Apr 27, 2016

UPDATE: DEVIL CANCER

Back in 2010, we featured a segment on “devil tumors,” (officially known as DFTD, or devil facial tumor disease) - a really gnarly, contagious tumor that plagues Tasmanian devils. It was first discovered in 1996, when wildlife photographer Christo Baars stumbled upon this:

 What made this tumor so terrifying - aside from its grotesque appearance, bulging from eye sockets and dangling off cheeks - was its crazy contagiousness. Cancer is not a cold: it’s not supposed to be catchable … and it was assumed to be a freak of nature.

But now, a second, contagious tumor has been discovered. Ruth Pye, a graduate student at University of Tasmania, documented it in March 2014.

 “It’s just turned everything upside down,” Elizabeth Murchison, a researcher studying DFTD at University of Cambridge, told me over the phone. “For us working in the field, it’s the last thing we could have possibly imagined!”

 This new tumor, DFT2, appears totally different from the first one (relabeled DFT1). That’s important, because it’s not just a mutation. Murchison believes the two sprang up independently of each other.

 Why’s that? Well, researchers believe all DFT1 cases originated from one female devil that probably lived 20-30 years ago. They all have pretty much the same genetic markers and two inherited X chromosomes, because they all got their DNA from that first lady devil’s tumor.

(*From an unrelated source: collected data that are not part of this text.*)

/-- A SLEEP or RESTART is answered, and its action follows 2 ms later (R383). -/
def answerDue (s : State) (t : Nat) (d : Due) : State :=
  let s1 := (s.abortOthers t).finish t stDone
  { s1 with power := { s1.power with due := some d, dueTicket := none } }

/-- The start a RESTART asks for. -/
def restartKind (k : Ticket) : Due := if bitAt k.sent.arg 0 then .cold else .warm

/-- A forced RESTART goes on once every axis has reached OFF (R385). -/
def settleRestart (s : State) : State :=
  match s.power.dueTicket with
  | none => s
  | some t =>
    if (fins 8).all s.groupStopped then
      match s.inFlight? t with
      | some k => s.answerDue t (restartKind k)
      | none => { s with power := { s.power with dueTicket := none } }
    else s

/-- The master of a ring sends a SYNC packet at each of its own frame ticks (R431). -/
def sendSync (s : State) : State :=
  let c := s.cascade
  if c.formed && c.isMaster then
    s.modCascade fun c => { c with out := c.out ++ [.sync s.time.tick c.ident c.mepoch 0] }
  else s

/-- FRAME_TICK (R24): the work of one tick. -/
def frameTick (s : State) : State :=
  let s1 := s.tickTime
  let old := s1.requests.seen.stopReq
  let s2 := (s1.modReq fun r => { r with seen := r.words }).stopRequests old
  let s3 := eachFin 8 emergencyWatch (eachFin 4 settleTrip s2)
  let s4 := (if s3.engines.mode = .lost then s3.loseTorque else s3).latchFeedback
  let s5 := eachFin 8 (fun (z : State) g =>
    if z.runs g then
      (if z.time.tick % z.gNounN g 0x02 = z.gNounN g 0x03 then z.sampleInstant g else z)
    else z.stoppedTick g) s4.idleRequests.settleRestart
  (if s5.time.tick % 8 = 0 then
    eachFin 4 (fun z l => if (z.linkOwner l).isNone then (z.beginWindow (chV l)).beginWindow (chI l) else z) s5
  else s5).sendSync

/-- FRAME_TICK (R24). -/
def execFrameTick (s : State) : Out := .next (if s.awake then s.frameTick else s)

/-! ## The commit point (R37) -/

/-- The signal a TRACE record shows for a code (R490). -/
def traceValue (s : State) (g : Grp) (meas : List Meas) (c : Nat) : Option Int :=
  if c / 16 = 1 then s.speedSignal g meas (c % 16)
  else if c / 16 = 2 then s.currentSignal g meas (c % 16)
  else match fin? 4 (c - 0x30) with
    | some i => if (s.links[i]).vValid then some (s.links[i]).vdc else none
    | none => none

/-- The record of a committed sample; `s0` is the state the pass worked on. -/
def traceCommit (s s0 : State) (g : Grp) (meas : List Meas) : State :=
  if bitsOf s.gff.trcCfg.toNat 24 3 = g.val then
    let v := s.traceCodes.map (s0.traceValue g meas)
    (s.modGff fun f => { f with traced := v }).gffTrace g (s.groups[g]).sample.toNat true v
  else s

/-- The tickets whose change was visible to the committed sample complete (R377, R134, R133). -/
def finishVisible (s : State) (g : Grp) : State :=
  let q := s.groups[g]
  let s1 := s.finishSeen g
  (s1.finishOpt (q.swapNow.map (·.1)) stDone).modGroup g fun q => { q with visible := [], swapNow := none }

/-- What the other parts of a span asked for: the emergency mode, or the end of the home part (R443). -/
def takeSpan (s : State) (g : Grp) : State :=
  let p := (s.groups[g]).span
  let s1 := if p.emerg then
      (if (s.groups[g]).eactive then s else s.enterEmergency g 1).modGroup g fun q => { q with span := { q.span with emerg := false } }
    else s
  if p.stop && s1.remotePart g then
    let s2 := (s1.mainsOf g).foldl (fun (z : State) m => z.disableMain m stAborted) s1
    let s3 := (s2.auxsOf g).foldl (fun (z : State) a => z.disableAux a stAborted) s2
    s3.modGroup g fun q => { q with span := { q.span with stop := false, remoteRuns := false } }
  else s1

/-- Links of the group: a mismatch reported to the pass is reported once. -/
def clearReports (s : State) (g : Grp) : State :=
  eachFin 4 (fun z l => if z.linkOwner l = some g then z.modLink l fun x => { x with misReport := false } else z) s

/-- COMMIT_POINT of the present sample of a group (R37). -/
def commitSample (s : State) (g : Grp) : State :=
  let sA := (s.mainsOf g).foldl disableLatched s
  let sB := if (sA.groups[g]).aborts.isEmpty then sA else sA.settleAborts g (some (sA.runGroup g))
  let s0 := sB.completeMotion g
  let rn := s0.runGroup g
  let s1 := rn.axes.foldl (fun (z : State) x => z.commitAxis g rn x) s0
  let s2 := ((((s1.commitWork g rn).commitYield g rn).commitCoupled g rn).commitChoppers g).commitLinks g
  let s3 := (((s2.commitAuxs g).takeEmergency g).takeSpan g).stepMotion g
  let s4 := (((s3.handOver g).finishVisible g).traceCommit s0 g rn.meas).clearReports g
  let s5 := s4.modGroup g fun q => { q with owed := 0, overran := false, disagreed := 0, phase := .none }
  (({ s5 with free := s5.free + 12 }).emergencyWatch g).checkStop g

/-- A sample that does not commit: the duties repeat, the generators step, the queue hands over (R38, R42, R47, R130, R143,
R182). -/
def repeatSample (s : State) (g : Grp) : State :=
  let s1 := (s.mainsOf g).foldl (fun (z : State) m => ((z.advanceCoast g m).advanceComm g m).repeatFerr m) s
  let s2 := ((s1.modGroup g fun q => { q with owed := q.owed + 1, phase := .none }).handOver g).stepMotion g
  if bitsOf s.gff.trcCfg.toNat 24 3 = g.val then s2.gffTrace g (s.groups[g]).sample.toNat false s.gff.traced else s2

/-! ## SEGMENT_COMPLETE (R38, R314 to R319) -/

/-- The engines are free, and start what is ready (R40). -/
def freeEngines (s : State) : State := ({ s with engines := { s.engines with busy := .idle } }).startSegment

/-- Words of the result with errors are counted (R314, R325). -/
def countErrors (s : State) (r : SegmentResult) : State :=
  { s with faults := { s.faults with
      corrected := add32 s.faults.corrected r.corrected
      uncorrectable := add32 s.faults.uncorrectable (r.flaggedA.length + r.flaggedB.length) } }

/-- A disagreement that the retry resolved (R318). -/
def countTransient (s : State) (g : Grp) : State :=
  let near := (s.time.now :: s.engines.transients).filter fun t => decide (s.time.now < t + ticks60s)
  let s1 : State := { s with
    faults := { s.faults with transients := inc32 s.faults.transients }
    engines := { s.engines with
      transients := near
      cluster := s.engines.cluster || decide (8 ≤ near.length) } }
  s1.logEvent sevMasked codeTransient 0x7000 g.val (s.groups[g]).sample.toNat

/-- Words that an engine flagged and the other did not are copied; those both flagged are lost (R314). -/
def repairWords (s : State) (g : Grp) (r : SegmentResult) : State :=
  let both := r.flaggedA.filter fun k => r.flaggedB.contains k
  let s1 := s.loseWords g both
  match r.flaggedA, r.flaggedB with
  | [], b => s1.copyWords false b
  | a, [] => s1.copyWords true a
  | _, _ => s1

/-- The engines start on the retry, or on the survivor's second computation. -/
def retrySegment (s : State) (g : Grp) : State :=
  ({ s with engines := { s.engines with busy := .segment g true } }).modGroup g fun q => { q with phase := .retrying }

/-- Lockstep: the end of a pass or retry (R38). -/
def lockstepEnd (s : State) (g : Grp) (r : SegmentResult) (retry agree : Bool) : State :=
  let both := r.flaggedA.filter fun k => r.flaggedB.contains k
  if agree then
    let s1 := (s.loseWords g both).commitSample g
    (if retry then s1.countTransient g else s1).freeEngines
  else if !retry then (s.repairWords g r).retrySegment g
  else
    let s1 := (s.loseWords g both).modGroup g fun q => { q with phase := .settled }
    if r.flaggedA.isEmpty && r.flaggedB.isEmpty then
      { s1 with engines := { s1.engines with busy := .checkSet (some g) } }
    else s1.freeEngines

/-- Simplex: the survivor's first computation is followed by its second, and the two are compared (R317). -/
def simplexEnd (s : State) (g : Grp) (flagged : List (Fin 16384)) (retry agree : Bool) : State :=
  let s1 := s.loseWords g flagged
  if !retry then s1.retrySegment g
  else if agree then (s1.commitSample g).freeEngines
  else
    let n := (s1.groups[g]).disagreed + 1
    let s2 := (s1.modGroup g fun q => { q with phase := .settled, disagreed := n }).askEmergency g 1
    (if 2 ≤ n then s2.computeLost else s2).freeEngines

/-- SEGMENT_COMPLETE (R38): the engines finish a pass or retry. TST_ENG perturbs the results of the engine it names (R502). -/
def execSegmentComplete (r : SegmentResult) (s0 : State) : Out :=
  let s := s0.countErrors r
  .next (
    match s0.engines.busy with
    | .segment g retry =>
      let q := s0.groups[g]
      let inj := s0.engInjection g
      let fits := match inj with
        | some (_, e) => s0.serves e && !(s0.mainsOf g).isEmpty
        | none => false
      let mode := match inj with
        | some (k, _) => k
        | none => 3
      if q.stale then (s.modGroup g fun q => { q with stale := false }).freeEngines
      else if fits && mode == 2 then s0
      else if s0.engines.mode = .lost then (s.commitSample g).freeEngines
      else
        let disturbed := fits && (mode == 1 || (mode == 0 && (!retry || s0.engines.mode != .lockstep)))
        let agree := r.agree && !disturbed
        let keeps := s0.engines.mode == .lockstep && fits && mode == 1
        let simplex := s0.engines.mode != .lockstep
        let s1 := if inj.isSome && !keeps && (retry || !simplex) then s.disarmEng else s
        match s0.engines.mode with
        | .lockstep => s1.lockstepEnd g r retry agree
        | .simplexA => s1.simplexEnd g r.flaggedA retry agree
        | .simplexB => s1.simplexEnd g r.flaggedB retry agree
        | .lost => s1
    | _ => s0)

/-! ## COMPUTE_DEADLINE (R42, R440) -/

/-- EXCHANGE_SEND (R440): each span part sends its packet at its compute deadline. -/
def sendExchange (s : State) (g : Grp) (isRepeat : Bool) : State :=
  let q := s.groups[g]
  match fin? 32 (s.gNounN g 0x38) with
  | none => s
  | some k =>
    if k.val = 0 ∨ s.cascade.formed = false ∨ !(q.running || (s.homePart g && q.span.stop)) then s
    else
      let home := s.homePart g
      let values := if home then (q.uc ++ List.replicate 8 0).take (s.gNounN g 0x39)
        else (s.mainsOf g).flatMap fun m =>
          let e := (s.mains[m]).eng
          [e.speed, e.id, e.iq]
      let kap := if home then [] else q.kappas.map fun p => (openRound (p.2 * 65536)).toNat
      let s1 := s.modCascade fun c => { c with
        out := c.out ++ [.exchange k q.sample values kap isRepeat q.eactive (home && q.span.stop)] }
      if home then s1.modGroup g fun q => { q with span := { q.span with stop := false } } else s1

/-- OVERRUN (R42): the segment is abandoned; on a second one in succession the emergency mode follows. -/
def overrun (s : State) (g : Grp) : State :=
  let q := s.groups[g]
  let s1 := (s.modGroup g fun q => { q with
    overruns := inc32 q.overruns
    stale := q.stale || q.phase == .passing || q.phase == .retrying
    overran := true }).logEvent sevMasked 0x0101 (objGroup g) (q.sample.toNat) q.sample.toNat
  let s2 := if q.overran then s1.askEmergency g 5 else s1
  if (s.engInjection g).any fun p => p.1 == 2 then s2.disarmEng else s2

/-- COMPUTE_DEADLINE (R42): a sample that has not committed is abandoned, and a span part sends its EXCHANGE packet. -/
def execComputeDeadline (g : Grp) (s : State) : Out :=
  .next (
    match (s.groups[g]).phase with
    | .none => s.sendExchange g false
    | .settled => (s.repeatSample g).sendExchange g true
    | _ => ((s.overrun g).repeatSample g).sendExchange g true)

end State

end Sys2Proof.Machine
end

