/-- MODE_DEFERRAL_EXPIRY of a mode handover at 64 samples, not yet blending, begins its blend under policy BLEND and, under
policy ABORT, drops the handover and completes its request with HANDOVER-ABORTED. HANDOVER_DEFERRAL_EXPIRY of an angle-source
handover past its 64 samples, not yet blending, begins the blend under BLEND; under ABORT a handover from RUN returns to RUN
on its old source, and one from PARISON with a retry left to PARISON counting a retry, each to be entered again after 256
samples. Nothing else changes. -/
def Obligations.HandoversAreSettledByPolicy : Prop :=
  ∀ (m : Main) (s : State),
    let c := (s.mains[m]).comm
    (∀ h, (s.mains[m]).eng.handover = some h → h.blend = none → 64 ≤ h.count →
      (s.mNoun m 0x32 = 0 → exec (.modeDeferralExpiry m) s =
        .next (s.modEng m fun e => { e with handover := some { h with blend := some 0 } })) ∧
      (s.mNoun m 0x32 ≠ 0 → exec (.modeDeferralExpiry m) s =
        .next ((s.modEng m fun e => { e with handover := none }).finish h.ticket stHandoverAborted))) ∧
    (c.state = .handover → c.blend = none → 64 < c.samples →
      (s.mNoun m 0x11 = 0 → exec (.handoverDeferralExpiry m) s = .next (s.modComm m fun c => { c with blend := some 0 })) ∧
      (s.mNoun m 0x11 ≠ 0 → c.fromParison = false → ∃ t, exec (.handoverDeferralExpiry m) s = .next t ∧
        (t.mains[m]).comm.state = .run ∧ (t.mains[m]).comm.source = c.source ∧ (t.mains[m]).comm.holdoff = 256 ∧
        t = s.modMain m fun _ => t.mains[m]) ∧
      (s.mNoun m 0x11 ≠ 0 → c.fromParison = true → (c.retries : Int) + 1 ≤ s.mNoun m 0x12 →
        ∃ t, exec (.handoverDeferralExpiry m) s = .next t ∧ (t.mains[m]).comm.state = .parison ∧
          (t.mains[m]).comm.retries = c.retries + 1 ∧ (t.mains[m]).comm.holdoff = 256 ∧ t = s.modMain m fun _ => t.mains[m]))

/-- When the count of consecutive samples over the limit reaches the following-error time of an axis whose FERR is clear,
FOLLOWING_ERROR sets FERR and logs the event FOLLOWING-ERROR with the error value and the group's sample, and then, by
N:0x2m3A, does nothing more (REPORT), orders the axis's generator to halt (HALT), or makes the group's emergency due with
cause FOLLOWING-ERROR unless one is due already (EMERGENCY). Nothing else changes. The case of an excursion that repeats
while FERR stands is not stated. -/
def Obligations.FollowingErrorIsReportedAndActedOn : Prop :=
  ∀ (m : Main) (s : State), let g := s.groupOr0 m
    let s1 := (s.modEng m fun e => { e with ferr := true }).logEvent sevWarn 0x0401 (objMain m) (s.mains[m]).eng.ferrValue
      (s.groups[g]).sample.toNat
    0 < (s.mains[m]).eng.ferrCount → ceilDiv (s.mNoun m 0x39 * 100000) (s.tsNs g) ≤ (s.mains[m]).eng.ferrCount →
    (s.mains[m]).eng.ferr = false →
    (s.mNoun m 0x3A = 0 → exec (.followingError m) s = .next s1) ∧
    (s.mNoun m 0x3A = 1 → exec (.followingError m) s =
      .next (s1.modGroup g fun q => { q with orders := q.orders ++ [(none, .internalHalt (.main m))] })) ∧
    (s.mNoun m 0x3A = 2 → exec (.followingError m) s = .next (s1.modGroup g fun q => { q with edue := some (q.edue.getD 6) }))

 But DFT2 has totally different genetic markers and X and Y chromosomes, suggesting it probably came from a male devil in more recent years - an altogether independent lineage from our original lady devil. In fact, one article reports that analysis of their genomes suggests the two tumors are as different from each other as they are from healthy devil cells. What they do have in common is their terrifying, contagious ability to spread between devils.

 This news is bad for devils, as researchers have continued finding new cases of DFT2 (now 10!), and DFT1 has spread to almost all areas of Tasmania, wiping out large numbers. But it also has wider implications for the rest of us.

 “I mean, just a few years ago, we thought there were only two [contagious cancers] - in Tasmanian devils and dogs - and now, as of 2015, we know there are four,” Murchison reflected. In addition to DFT2, a contagious water-borne leukemia in soft-shell clams was confirmed just last year.

 These new discoveries have some researchers thinking this whole contagious cancer thing might be more common - and perhaps not as restricted to the quirks of cancer-prone, in-bred Tasmanian devils - than originally thought.

 It still seems unlikely that we’ll be worrying about contagious cancer in humans any time soon, but Elizabeth thinks that these findings and our increased awareness about these cancers mean it’s more likely we’ll continue finding them in other species.

 “We don’t really understand why certain species have got them,” Murchison concluded. “And until we do, I guess we can assume that all species could get transmissible cancers.”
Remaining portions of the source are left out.